### Input data
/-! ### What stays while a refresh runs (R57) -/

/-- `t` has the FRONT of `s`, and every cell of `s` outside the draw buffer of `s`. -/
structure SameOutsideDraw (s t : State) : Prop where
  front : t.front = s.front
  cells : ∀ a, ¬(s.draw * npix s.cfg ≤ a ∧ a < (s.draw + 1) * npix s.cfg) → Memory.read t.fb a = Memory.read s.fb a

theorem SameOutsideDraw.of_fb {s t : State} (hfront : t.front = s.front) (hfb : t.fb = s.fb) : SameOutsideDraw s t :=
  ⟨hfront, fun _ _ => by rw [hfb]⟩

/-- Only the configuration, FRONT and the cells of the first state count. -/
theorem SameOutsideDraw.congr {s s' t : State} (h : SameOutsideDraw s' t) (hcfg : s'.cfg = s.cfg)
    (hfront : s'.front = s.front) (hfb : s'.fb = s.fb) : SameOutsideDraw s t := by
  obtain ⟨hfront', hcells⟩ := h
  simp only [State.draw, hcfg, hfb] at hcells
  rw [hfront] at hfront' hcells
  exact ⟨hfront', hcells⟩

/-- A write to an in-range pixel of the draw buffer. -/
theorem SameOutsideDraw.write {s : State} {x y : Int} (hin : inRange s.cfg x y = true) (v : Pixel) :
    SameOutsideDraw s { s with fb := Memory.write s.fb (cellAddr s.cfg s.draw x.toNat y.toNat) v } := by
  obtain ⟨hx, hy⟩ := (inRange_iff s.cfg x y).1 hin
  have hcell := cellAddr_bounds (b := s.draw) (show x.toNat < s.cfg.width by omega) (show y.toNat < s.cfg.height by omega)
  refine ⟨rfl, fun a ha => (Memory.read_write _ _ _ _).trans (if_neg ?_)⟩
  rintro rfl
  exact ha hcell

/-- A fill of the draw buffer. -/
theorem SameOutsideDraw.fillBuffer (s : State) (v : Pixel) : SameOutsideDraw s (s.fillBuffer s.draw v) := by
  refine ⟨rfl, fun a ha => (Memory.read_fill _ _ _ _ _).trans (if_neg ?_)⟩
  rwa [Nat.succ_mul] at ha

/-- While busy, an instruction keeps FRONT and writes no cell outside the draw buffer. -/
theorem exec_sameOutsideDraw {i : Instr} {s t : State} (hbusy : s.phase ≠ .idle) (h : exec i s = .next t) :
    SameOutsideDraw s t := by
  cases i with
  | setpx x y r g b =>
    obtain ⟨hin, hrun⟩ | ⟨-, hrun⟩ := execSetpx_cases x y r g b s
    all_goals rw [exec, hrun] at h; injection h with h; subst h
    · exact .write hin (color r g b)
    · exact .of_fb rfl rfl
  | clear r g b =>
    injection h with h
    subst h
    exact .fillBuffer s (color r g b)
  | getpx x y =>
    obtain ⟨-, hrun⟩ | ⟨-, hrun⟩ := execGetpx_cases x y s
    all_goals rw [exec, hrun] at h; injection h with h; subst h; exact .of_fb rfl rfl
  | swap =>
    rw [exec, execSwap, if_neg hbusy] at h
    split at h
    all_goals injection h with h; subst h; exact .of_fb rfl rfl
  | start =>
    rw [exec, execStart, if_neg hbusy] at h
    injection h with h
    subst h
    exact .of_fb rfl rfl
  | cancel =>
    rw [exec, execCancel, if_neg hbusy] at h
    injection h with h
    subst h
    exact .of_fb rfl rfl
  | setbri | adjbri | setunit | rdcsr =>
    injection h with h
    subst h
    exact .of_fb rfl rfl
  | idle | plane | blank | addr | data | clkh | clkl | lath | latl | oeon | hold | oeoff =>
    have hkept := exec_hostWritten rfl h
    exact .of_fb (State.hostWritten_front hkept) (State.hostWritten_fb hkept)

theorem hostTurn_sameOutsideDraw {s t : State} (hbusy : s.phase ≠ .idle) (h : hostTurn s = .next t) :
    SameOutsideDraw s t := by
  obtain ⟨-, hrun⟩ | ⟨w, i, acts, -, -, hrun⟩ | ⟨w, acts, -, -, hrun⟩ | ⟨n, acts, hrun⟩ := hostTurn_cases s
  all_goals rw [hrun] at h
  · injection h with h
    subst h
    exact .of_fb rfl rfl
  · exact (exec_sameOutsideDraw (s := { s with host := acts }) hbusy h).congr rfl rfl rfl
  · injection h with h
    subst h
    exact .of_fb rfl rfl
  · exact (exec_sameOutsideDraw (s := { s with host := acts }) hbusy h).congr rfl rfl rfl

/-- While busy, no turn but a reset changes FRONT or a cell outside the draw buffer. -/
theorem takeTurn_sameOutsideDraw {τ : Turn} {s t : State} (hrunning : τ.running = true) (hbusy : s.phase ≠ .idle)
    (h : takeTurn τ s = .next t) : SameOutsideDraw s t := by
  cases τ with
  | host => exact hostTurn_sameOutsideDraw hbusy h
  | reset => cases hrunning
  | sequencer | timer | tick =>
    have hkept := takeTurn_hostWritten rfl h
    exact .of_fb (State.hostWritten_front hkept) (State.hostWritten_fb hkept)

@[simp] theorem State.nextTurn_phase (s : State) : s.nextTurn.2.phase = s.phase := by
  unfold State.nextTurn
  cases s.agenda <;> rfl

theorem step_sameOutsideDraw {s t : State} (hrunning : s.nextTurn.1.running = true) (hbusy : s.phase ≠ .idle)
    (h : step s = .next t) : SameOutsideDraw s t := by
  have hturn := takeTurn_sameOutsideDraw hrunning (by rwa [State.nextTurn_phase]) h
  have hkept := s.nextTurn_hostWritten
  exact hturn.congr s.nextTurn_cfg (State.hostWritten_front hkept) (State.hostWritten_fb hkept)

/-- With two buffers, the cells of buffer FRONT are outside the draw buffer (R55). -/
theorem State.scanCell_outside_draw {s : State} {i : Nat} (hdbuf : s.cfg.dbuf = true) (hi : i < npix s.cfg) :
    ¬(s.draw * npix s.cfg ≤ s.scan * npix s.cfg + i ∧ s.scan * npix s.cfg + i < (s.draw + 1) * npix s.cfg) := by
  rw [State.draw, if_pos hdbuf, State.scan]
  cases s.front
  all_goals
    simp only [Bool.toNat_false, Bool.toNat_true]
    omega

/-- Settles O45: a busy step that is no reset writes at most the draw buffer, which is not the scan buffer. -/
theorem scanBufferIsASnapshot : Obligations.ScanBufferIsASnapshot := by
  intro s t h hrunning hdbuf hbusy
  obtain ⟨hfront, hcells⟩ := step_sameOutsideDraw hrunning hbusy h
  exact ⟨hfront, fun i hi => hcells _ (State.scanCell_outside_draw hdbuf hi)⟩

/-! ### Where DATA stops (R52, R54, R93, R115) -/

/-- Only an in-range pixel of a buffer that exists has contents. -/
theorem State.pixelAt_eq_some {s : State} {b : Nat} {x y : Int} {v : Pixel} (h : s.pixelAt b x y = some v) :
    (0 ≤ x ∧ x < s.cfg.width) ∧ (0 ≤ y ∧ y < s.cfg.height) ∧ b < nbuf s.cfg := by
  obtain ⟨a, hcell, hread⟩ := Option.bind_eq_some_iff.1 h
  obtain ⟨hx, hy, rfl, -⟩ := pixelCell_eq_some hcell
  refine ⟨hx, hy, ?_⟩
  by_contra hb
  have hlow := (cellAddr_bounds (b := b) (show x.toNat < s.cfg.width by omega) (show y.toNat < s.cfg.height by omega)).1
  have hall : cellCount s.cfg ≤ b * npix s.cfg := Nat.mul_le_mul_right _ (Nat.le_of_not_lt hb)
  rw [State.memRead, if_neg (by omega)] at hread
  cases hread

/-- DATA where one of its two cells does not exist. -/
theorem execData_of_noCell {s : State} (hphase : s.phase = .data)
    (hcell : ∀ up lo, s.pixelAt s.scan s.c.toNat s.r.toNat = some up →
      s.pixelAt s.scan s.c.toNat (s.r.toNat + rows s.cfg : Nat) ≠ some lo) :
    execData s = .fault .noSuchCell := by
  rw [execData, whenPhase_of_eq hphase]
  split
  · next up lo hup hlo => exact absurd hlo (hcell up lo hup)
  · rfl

---

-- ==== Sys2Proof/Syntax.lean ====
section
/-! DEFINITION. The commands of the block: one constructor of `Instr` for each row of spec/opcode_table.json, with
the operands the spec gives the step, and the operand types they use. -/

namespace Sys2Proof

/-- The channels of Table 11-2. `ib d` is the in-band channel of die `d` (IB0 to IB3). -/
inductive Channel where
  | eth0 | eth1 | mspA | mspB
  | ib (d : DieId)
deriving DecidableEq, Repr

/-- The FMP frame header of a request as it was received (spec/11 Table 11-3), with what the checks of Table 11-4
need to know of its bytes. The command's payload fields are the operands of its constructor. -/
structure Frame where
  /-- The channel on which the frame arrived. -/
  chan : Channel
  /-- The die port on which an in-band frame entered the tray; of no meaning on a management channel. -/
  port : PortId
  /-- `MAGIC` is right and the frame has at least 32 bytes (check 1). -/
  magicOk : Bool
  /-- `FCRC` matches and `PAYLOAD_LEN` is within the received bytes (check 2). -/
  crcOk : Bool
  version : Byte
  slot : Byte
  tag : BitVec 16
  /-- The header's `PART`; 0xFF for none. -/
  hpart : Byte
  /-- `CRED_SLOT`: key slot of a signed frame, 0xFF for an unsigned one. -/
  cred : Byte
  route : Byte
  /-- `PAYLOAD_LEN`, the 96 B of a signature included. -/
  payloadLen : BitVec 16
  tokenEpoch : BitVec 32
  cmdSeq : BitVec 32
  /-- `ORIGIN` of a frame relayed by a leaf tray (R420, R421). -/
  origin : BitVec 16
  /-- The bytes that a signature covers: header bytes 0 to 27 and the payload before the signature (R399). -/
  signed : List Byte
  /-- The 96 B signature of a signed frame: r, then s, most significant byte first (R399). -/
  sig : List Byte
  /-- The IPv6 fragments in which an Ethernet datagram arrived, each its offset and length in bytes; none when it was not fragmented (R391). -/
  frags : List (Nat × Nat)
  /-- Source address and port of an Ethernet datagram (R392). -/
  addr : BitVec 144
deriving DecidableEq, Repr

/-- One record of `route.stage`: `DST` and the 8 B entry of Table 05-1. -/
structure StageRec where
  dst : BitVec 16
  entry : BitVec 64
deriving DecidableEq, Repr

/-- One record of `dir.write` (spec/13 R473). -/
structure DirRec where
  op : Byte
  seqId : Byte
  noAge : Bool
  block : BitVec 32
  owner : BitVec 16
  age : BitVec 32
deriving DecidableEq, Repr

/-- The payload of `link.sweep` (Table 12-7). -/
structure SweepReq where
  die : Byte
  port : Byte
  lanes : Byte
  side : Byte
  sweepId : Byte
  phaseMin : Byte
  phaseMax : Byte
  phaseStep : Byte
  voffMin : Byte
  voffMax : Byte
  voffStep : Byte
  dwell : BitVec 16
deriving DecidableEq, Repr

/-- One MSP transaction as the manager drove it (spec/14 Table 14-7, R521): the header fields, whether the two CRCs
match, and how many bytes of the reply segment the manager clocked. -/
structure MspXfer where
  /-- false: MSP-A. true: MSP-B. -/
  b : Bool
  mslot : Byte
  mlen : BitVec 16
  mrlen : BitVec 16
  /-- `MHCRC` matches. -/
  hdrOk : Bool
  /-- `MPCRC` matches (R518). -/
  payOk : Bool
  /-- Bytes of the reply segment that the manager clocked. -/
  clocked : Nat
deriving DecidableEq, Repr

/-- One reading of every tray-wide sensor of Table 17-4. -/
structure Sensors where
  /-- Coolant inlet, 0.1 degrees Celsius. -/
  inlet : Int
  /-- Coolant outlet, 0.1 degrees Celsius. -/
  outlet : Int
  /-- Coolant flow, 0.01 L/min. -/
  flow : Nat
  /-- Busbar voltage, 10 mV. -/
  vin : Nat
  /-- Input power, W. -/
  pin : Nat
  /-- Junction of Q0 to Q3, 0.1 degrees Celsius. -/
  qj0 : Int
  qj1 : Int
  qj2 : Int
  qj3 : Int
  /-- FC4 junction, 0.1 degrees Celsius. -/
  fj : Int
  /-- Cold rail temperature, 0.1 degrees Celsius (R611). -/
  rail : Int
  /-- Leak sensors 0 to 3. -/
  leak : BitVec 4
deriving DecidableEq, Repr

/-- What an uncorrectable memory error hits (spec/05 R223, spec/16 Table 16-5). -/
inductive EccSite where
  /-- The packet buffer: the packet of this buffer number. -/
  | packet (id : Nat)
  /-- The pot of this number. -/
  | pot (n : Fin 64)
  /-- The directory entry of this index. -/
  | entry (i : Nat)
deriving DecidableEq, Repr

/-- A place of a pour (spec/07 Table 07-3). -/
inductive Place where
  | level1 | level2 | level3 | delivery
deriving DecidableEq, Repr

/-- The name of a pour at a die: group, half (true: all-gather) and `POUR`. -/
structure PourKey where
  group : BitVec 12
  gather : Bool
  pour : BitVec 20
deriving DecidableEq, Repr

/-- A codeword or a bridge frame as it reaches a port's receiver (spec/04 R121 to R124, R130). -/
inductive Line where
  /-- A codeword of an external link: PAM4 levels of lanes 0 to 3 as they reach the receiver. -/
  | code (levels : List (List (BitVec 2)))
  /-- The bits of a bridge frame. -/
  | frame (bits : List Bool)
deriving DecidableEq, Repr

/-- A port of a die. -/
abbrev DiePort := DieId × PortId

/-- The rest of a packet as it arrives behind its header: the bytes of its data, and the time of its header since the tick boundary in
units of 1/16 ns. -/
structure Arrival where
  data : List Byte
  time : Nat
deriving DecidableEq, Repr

### Problem description
Your response should be each line that includes the word "outlet", copied from the records.

### Solution to this exercise
  /-- Coolant outlet, 0.1 degrees Celsius. -/
  outlet : Int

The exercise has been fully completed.